What Shoeburyness said. This didn't happen to me but to a good friend a couple of months ago: she was in almost exactly the same situation as your friend, stray - small fetal size, strong hormonal levels and nausea - and she did in fact have a miscarriage a few days after the diagnosis. But the most important thing here is that she shouldn't have to play the waiting game. A good doctor or midwife should be attending her needs with the awareness that this is stressful to the mother and hence stressful to what may or may not be a healthy baby. My friend had to wait overnight for her results and that was bad enough.
posted by tracicle at 10:26 PM on March 11, 2005

Response by poster: Thanks all, there's a lot of helpful stuff in here, some very comforting, or at least informative personal stories too. Thanks, I will pass it along.
posted by stray at 11:12 PM on March 11, 2005

What xo said about fertilization age vs menstrual age, and what LairBob said about the mother, and trying not to panic so much all the armchair psychology things, times ten.
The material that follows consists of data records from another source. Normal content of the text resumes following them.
-- ==== Sys2Proof/Tests/Slice0.lean ====
section
/-! SUPPORT. Tests/Slice0.lean: an ill-formed command for each check of WellFormed, decodings of bytes written out from the
spec's layouts, the spec's worked figures, one-step tests, and a witness for the hypotheses of each statement. -/

namespace Sys2Proof.Tests

open Sys2Proof Sys2Proof.Machine

set_option maxRecDepth 20000

/-! ## WellFormed -/

def pos0 : EntryPos := ⟨5, true, 0⟩

theorem test_wf_fits : WellFormed (.queryBerth 5 65535) = true ∧ WellFormed (.queryBerth 5 65536) = false ∧
    WellFormed (.queryStatus 256 0) = false ∧ WellFormed (.fullReset 8 false false) = false ∧
    WellFormed (.timeSet pos0 16777216) = false ∧ WellFormed (.runAssign pos0 1 128 false) = false := by decide
theorem test_wf_signed : WellFormed (.group 5 [⟨0, 32768⟩]) = false ∧ WellFormed (.group 5 [⟨0, -32768⟩]) = true ∧
    WellFormed (.params 5 [⟨1, 2147483648⟩]) = false ∧ WellFormed (.coldPending 5 [⟨128, 1000⟩]) = false ∧
    WellFormed (.meterSampleAccepted ⟨0, 0, 50000, -129⟩) = false := by decide
theorem test_wf_linkBody : WellFormed (.setpointReq 0 5 (List.replicate 61 0)) = false ∧
    WellFormed (.setpointReq 36 5 [0, 0]) = false := by decide
theorem test_wf_busBody : WellFormed (.status 32 []) = false ∧ WellFormed (.ack 1 (List.replicate 41 0)) = false := by decide
theorem test_wf_entryCount : WellFormed (.group 5 []) = false ∧ WellFormed (.group 5 (List.replicate 7 ⟨0, 1⟩)) = false := by decide
theorem test_wf_entryPos : WellFormed (.applyDay ⟨5, true, 3⟩) = true ∧ WellFormed (.applyDay ⟨5, false, 3⟩) = false ∧
    WellFormed (.applyDay ⟨5, true, 4⟩) = false := by decide
theorem test_wf_target : WellFormed (.doneClear pos0 (.one 254)) = false ∧ WellFormed (.doneClear pos0 .all) = true := by decide
theorem test_wf_entries : WellFormed (.berthMap 5 [⟨0, 1, 0, 0, 0, some 36⟩]) = false ∧
    WellFormed (.fleet 5 ⟨1, 1, 4294967296, 1000, 0, 900, 0, 0⟩) = false ∧ WellFormed (.params 5 [⟨256, 0⟩]) = false ∧
    WellFormed (.runPending 5 [⟨65536, 0, 1, 0, false, false, false⟩]) = false ∧
    WellFormed (.demandPending 5 [⟨0, 1, 65536⟩]) = false ∧ WellFormed (.reservePending 5 [⟨0, 1, 1, 60, 256⟩]) = false := by decide
theorem test_wf_frames : WellFormed (.depotFrameRefused 0 4 5 []) = false ∧ WellFormed (.serviceFrameRefused 5 [1, 2, 3, 4]) = false ∧
    WellFormed (.tableFrameRefused 5 [2, 0, 0, 1]) = false ∧ WellFormed (.linkFrameGapAbandon []) = false ∧
    WellFormed (.linkFrameDropped [0xC9, 1]) = false ∧ WellFormed (.berthBusFrameDiscarded []) = false ∧
    WellFormed (.meterFrameGapAbandon (List.replicate 10 0)) = false ∧ WellFormed (.meterFrameCrcFail [0xB4]) = false := by decide
theorem test_wf_ranges : WellFormed (.pass (some 13) 5 []) = false ∧ WellFormed (.serviceUnknownCommand pos0 24) = false ∧
    WellFormed (.requestLifetimeExpiry 36) = false := by decide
In short, two weeks difference in size on a fetus under 11 weeks could easily happen. Is she bleeding, cramping or having other abortion/dead fetus symptoms? No? Spontaneous abortion/dead fetus is not very likely then. Heartbeats are seldom found at this stage, I'm wondering why she had an ultrasound so early. Also, I'm wondering how she could have left the doctors office where I presume this ultrasound was done, and still feel so worried and full of questions. Doesn't sound like a very good doctor if s/he hasn't explained that everything is ok.... Second opinion sounds like a great idea.